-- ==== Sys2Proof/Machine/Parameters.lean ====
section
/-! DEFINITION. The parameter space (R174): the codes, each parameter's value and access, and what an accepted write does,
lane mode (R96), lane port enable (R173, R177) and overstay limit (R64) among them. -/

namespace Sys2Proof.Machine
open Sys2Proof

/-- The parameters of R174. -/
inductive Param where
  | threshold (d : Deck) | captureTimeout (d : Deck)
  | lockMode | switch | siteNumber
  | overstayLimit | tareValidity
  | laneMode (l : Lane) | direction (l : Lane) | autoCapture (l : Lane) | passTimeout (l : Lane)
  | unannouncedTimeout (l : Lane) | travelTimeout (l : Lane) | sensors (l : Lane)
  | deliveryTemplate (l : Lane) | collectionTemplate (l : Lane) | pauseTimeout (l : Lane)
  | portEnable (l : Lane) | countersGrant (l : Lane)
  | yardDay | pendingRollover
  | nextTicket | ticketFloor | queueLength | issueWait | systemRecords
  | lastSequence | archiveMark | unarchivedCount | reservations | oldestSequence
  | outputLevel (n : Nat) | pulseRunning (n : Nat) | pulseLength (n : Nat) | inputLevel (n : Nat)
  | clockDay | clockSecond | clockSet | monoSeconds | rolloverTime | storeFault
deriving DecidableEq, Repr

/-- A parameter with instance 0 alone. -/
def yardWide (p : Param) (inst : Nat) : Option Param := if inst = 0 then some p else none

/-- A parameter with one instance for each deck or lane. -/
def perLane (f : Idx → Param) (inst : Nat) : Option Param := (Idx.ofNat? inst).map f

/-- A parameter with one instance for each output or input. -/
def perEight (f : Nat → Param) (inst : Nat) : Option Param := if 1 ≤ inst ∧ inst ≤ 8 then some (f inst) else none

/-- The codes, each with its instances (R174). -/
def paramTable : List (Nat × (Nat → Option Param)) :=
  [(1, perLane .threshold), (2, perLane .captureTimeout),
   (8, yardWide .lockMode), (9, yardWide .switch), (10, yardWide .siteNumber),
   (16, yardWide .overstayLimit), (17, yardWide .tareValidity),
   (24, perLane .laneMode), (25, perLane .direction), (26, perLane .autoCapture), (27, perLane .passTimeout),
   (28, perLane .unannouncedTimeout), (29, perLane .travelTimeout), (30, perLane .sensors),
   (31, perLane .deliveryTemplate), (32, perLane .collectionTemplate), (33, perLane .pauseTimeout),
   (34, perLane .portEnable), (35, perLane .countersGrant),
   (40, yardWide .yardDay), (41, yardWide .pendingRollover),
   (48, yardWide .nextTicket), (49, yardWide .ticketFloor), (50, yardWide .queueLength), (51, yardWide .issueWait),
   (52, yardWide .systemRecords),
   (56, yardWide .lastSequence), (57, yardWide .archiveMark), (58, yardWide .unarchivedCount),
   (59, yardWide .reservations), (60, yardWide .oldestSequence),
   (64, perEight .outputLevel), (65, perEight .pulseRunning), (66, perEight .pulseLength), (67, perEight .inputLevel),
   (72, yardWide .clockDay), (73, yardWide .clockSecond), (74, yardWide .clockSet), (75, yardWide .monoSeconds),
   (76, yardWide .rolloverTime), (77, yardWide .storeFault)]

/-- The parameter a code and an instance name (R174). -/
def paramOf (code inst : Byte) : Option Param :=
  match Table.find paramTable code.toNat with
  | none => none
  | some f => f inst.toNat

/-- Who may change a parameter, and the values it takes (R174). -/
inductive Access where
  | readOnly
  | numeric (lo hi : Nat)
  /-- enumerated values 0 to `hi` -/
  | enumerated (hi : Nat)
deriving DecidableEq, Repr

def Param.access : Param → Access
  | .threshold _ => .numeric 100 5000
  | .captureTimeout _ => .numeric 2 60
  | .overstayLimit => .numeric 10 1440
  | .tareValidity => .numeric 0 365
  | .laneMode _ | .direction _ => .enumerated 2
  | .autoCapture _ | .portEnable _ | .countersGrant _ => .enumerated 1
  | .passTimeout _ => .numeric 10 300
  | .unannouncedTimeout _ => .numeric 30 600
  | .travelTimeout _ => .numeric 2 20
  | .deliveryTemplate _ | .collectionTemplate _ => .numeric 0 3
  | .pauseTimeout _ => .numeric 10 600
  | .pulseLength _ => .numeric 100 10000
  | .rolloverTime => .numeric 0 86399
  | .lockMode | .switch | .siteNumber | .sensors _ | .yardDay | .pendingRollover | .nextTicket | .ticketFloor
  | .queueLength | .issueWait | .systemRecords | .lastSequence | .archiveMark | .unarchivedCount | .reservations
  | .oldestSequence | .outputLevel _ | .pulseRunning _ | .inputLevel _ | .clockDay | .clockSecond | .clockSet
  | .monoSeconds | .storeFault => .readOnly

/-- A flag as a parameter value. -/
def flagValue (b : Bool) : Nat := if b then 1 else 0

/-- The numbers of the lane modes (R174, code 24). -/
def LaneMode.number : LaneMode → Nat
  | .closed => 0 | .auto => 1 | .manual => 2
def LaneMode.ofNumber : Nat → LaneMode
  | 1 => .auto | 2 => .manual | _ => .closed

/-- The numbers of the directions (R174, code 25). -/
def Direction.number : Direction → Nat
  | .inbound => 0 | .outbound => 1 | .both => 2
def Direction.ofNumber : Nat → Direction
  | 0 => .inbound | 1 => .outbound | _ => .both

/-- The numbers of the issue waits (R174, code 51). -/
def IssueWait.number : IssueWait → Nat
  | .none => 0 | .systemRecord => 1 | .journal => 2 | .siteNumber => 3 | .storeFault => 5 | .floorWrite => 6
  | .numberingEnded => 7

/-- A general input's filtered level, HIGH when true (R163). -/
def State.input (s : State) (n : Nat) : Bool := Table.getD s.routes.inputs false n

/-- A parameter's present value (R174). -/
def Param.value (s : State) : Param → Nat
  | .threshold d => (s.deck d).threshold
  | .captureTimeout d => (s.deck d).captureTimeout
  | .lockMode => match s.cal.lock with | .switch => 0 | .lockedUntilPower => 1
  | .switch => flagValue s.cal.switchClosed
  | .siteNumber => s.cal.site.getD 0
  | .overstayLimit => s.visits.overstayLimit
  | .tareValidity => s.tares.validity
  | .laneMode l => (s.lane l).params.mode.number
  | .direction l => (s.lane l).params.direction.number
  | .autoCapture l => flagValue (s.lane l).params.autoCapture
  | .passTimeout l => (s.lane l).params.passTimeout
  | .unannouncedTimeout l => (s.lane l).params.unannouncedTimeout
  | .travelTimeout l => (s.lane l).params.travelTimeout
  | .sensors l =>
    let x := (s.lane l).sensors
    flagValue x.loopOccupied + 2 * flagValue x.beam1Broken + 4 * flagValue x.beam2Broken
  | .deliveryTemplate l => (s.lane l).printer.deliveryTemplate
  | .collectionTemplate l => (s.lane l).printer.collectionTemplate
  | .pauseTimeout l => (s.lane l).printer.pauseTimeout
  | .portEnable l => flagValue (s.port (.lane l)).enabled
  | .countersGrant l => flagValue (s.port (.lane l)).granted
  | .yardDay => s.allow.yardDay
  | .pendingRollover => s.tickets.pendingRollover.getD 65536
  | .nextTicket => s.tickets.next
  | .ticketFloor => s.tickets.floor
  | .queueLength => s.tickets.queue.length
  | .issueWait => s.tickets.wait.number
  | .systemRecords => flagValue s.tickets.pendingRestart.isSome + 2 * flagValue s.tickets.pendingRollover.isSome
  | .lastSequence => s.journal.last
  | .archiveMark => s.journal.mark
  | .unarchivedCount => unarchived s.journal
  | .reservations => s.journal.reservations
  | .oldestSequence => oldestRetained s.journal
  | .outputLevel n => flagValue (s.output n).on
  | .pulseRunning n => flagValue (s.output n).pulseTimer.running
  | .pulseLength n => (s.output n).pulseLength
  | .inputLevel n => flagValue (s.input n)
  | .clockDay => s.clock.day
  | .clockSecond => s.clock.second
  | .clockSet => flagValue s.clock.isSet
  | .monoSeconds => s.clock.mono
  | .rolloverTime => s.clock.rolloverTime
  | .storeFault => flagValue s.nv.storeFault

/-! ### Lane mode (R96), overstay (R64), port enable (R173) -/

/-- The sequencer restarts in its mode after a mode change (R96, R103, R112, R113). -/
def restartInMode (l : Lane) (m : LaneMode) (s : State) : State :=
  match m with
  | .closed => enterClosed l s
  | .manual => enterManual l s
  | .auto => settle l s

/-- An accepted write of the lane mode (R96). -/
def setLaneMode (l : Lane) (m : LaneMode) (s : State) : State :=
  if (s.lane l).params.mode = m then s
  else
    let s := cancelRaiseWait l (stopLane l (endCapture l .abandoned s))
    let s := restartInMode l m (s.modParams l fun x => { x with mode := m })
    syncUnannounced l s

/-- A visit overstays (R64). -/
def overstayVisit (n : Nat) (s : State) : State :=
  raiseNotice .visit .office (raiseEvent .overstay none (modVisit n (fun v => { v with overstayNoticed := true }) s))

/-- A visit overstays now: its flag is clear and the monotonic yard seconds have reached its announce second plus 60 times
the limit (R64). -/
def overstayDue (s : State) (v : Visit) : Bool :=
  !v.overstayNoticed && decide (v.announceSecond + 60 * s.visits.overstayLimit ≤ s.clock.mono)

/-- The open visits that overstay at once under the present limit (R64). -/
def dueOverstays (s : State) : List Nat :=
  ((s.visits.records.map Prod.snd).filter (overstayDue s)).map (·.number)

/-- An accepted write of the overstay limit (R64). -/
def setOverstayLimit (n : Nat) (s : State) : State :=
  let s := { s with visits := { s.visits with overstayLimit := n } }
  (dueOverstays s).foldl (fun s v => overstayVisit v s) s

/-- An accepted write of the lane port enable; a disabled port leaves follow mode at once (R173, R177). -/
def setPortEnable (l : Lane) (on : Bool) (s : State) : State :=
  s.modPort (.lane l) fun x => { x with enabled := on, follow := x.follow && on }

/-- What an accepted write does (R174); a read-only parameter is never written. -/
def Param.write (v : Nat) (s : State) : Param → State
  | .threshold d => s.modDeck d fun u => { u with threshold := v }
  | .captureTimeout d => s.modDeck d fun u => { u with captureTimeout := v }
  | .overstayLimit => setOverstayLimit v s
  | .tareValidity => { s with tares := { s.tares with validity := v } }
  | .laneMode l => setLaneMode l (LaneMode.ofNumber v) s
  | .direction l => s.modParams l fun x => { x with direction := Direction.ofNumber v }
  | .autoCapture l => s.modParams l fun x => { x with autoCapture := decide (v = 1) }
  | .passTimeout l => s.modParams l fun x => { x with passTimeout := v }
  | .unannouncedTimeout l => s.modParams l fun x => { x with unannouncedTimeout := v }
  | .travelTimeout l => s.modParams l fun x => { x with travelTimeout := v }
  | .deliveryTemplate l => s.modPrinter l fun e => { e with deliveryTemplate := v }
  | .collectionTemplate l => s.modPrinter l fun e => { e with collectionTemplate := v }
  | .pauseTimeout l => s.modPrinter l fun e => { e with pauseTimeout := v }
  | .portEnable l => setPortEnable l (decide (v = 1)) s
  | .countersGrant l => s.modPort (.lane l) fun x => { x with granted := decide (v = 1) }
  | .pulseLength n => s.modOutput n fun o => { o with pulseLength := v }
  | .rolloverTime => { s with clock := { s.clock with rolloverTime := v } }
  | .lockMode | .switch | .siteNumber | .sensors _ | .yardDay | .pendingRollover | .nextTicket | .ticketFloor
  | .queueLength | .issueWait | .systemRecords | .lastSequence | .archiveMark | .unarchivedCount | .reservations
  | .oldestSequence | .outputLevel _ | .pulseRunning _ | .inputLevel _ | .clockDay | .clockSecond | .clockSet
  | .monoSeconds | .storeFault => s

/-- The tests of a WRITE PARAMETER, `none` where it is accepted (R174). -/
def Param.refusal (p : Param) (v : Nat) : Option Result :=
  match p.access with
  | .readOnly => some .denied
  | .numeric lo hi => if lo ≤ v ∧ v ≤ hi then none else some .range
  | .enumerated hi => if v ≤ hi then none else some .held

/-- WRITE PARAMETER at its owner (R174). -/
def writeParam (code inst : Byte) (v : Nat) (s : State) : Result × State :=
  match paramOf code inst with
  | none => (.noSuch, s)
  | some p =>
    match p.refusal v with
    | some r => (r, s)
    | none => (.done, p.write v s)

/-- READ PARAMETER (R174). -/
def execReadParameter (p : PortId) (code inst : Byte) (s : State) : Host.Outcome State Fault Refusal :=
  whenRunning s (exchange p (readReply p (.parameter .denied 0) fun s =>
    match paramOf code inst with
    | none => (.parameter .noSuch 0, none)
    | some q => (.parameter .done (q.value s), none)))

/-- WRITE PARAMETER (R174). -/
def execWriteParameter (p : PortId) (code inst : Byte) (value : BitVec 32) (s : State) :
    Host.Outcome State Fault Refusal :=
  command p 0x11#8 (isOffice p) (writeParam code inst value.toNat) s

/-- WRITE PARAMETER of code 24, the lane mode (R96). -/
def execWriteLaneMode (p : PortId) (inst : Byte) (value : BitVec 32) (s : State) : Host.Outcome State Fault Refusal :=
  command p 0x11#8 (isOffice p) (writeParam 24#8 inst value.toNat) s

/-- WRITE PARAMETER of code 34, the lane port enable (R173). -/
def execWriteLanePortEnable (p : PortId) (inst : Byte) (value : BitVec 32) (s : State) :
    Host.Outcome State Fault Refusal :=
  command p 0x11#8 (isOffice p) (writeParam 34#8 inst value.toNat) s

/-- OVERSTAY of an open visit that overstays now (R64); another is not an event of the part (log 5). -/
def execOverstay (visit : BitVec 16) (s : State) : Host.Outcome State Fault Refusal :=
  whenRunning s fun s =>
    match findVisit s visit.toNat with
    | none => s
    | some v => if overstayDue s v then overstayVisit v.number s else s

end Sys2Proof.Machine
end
------------------------
§ **Work instructions**
Only the lines above starting with the one with "e with pauseTimeout" and going through the one with "def execWriteLaneMode (p" are to be copied, word for word and with both ends kept.

§ **Solution to this exercise**
  | .pauseTimeout l => s.modPrinter l fun e => { e with pauseTimeout := v }
  | .portEnable l => setPortEnable l (decide (v = 1)) s
  | .countersGrant l => s.modPort (.lane l) fun x => { x with granted := decide (v = 1) }
  | .pulseLength n => s.modOutput n fun o => { o with pulseLength := v }
  | .rolloverTime => { s with clock := { s.clock with rolloverTime := v } }
  | .lockMode | .switch | .siteNumber | .sensors _ | .yardDay | .pendingRollover | .nextTicket | .ticketFloor
  | .queueLength | .issueWait | .systemRecords | .lastSequence | .archiveMark | .unarchivedCount | .reservations
  | .oldestSequence | .outputLevel _ | .pulseRunning _ | .inputLevel _ | .clockDay | .clockSecond | .clockSet
  | .monoSeconds | .storeFault => s

/-- The tests of a WRITE PARAMETER, `none` where it is accepted (R174). -/
def Param.refusal (p : Param) (v : Nat) : Option Result :=
  match p.access with
  | .readOnly => some .denied
  | .numeric lo hi => if lo ≤ v ∧ v ≤ hi then none else some .range
  | .enumerated hi => if v ≤ hi then none else some .held

/-- WRITE PARAMETER at its owner (R174). -/
def writeParam (code inst : Byte) (v : Nat) (s : State) : Result × State :=
  match paramOf code inst with
  | none => (.noSuch, s)
  | some p =>
    match p.refusal v with
    | some r => (r, s)
    | none => (.done, p.write v s)

/-- READ PARAMETER (R174). -/
def execReadParameter (p : PortId) (code inst : Byte) (s : State) : Host.Outcome State Fault Refusal :=
  whenRunning s (exchange p (readReply p (.parameter .denied 0) fun s =>
    match paramOf code inst with
    | none => (.parameter .noSuch 0, none)
    | some q => (.parameter .done (q.value s), none)))

/-- WRITE PARAMETER (R174). -/
def execWriteParameter (p : PortId) (code inst : Byte) (value : BitVec 32) (s : State) :
    Host.Outcome State Fault Refusal :=
  command p 0x11#8 (isOffice p) (writeParam code inst value.toNat) s

/-- WRITE PARAMETER of code 24, the lane mode (R96). -/
def execWriteLaneMode (p : PortId) (inst : Byte) (value : BitVec 32) (s : State) : Host.Outcome State Fault Refusal :=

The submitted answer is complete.